┌────────

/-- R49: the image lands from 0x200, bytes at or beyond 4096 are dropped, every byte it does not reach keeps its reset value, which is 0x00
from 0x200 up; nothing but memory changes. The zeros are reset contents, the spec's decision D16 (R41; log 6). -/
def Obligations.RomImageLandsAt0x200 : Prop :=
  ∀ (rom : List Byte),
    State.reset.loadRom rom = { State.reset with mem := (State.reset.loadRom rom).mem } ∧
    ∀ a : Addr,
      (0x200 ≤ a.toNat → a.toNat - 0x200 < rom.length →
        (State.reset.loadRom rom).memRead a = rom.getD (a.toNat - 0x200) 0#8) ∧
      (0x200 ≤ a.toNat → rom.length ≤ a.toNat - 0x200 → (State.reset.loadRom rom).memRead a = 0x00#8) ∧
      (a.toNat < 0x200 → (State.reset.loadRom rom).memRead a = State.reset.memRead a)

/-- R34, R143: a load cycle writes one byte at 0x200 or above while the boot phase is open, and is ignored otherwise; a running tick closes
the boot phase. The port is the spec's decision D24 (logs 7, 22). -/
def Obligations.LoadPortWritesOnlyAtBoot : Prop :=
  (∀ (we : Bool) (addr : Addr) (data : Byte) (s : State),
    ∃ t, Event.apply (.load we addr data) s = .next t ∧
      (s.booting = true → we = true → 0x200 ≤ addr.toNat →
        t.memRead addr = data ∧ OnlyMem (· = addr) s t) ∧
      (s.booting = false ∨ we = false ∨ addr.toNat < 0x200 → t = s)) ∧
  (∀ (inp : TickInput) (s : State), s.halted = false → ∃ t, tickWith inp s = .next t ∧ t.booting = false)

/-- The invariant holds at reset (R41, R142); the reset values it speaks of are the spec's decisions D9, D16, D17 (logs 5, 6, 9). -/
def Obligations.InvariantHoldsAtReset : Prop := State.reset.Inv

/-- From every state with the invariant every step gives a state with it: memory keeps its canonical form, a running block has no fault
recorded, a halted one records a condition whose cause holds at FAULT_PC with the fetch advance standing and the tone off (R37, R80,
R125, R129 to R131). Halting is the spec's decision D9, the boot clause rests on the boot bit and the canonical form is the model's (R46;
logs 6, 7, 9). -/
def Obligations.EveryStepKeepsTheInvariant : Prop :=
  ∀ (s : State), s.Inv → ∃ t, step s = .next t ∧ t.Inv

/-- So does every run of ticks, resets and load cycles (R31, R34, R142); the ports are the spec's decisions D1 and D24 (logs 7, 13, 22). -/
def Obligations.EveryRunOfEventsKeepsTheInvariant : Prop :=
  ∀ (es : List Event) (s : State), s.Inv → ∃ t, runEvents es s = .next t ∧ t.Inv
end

└────────

## INSTRUCTIONS FOR THE TASK
Given the records above, reproduce precisely and only the lines between the line holding "data) s = .next t ∧" and the line holding "def Obligations.InvariantHoldsAtReset : Prop", inclusive.

## ANSWER
    ∃ t, Event.apply (.load we addr data) s = .next t ∧
      (s.booting = true → we = true → 0x200 ≤ addr.toNat →
        t.memRead addr = data ∧ OnlyMem (· = addr) s t) ∧
      (s.booting = false ∨ we = false ∨ addr.toNat < 0x200 → t = s)) ∧
  (∀ (inp : TickInput) (s : State), s.halted = false → ∃ t, tickWith inp s = .next t ∧ t.booting = false)

/-- The invariant holds at reset (R41, R142); the reset values it speaks of are the spec's decisions D9, D16, D17 (logs 5, 6, 9). -/
def Obligations.InvariantHoldsAtReset : Prop := State.reset.Inv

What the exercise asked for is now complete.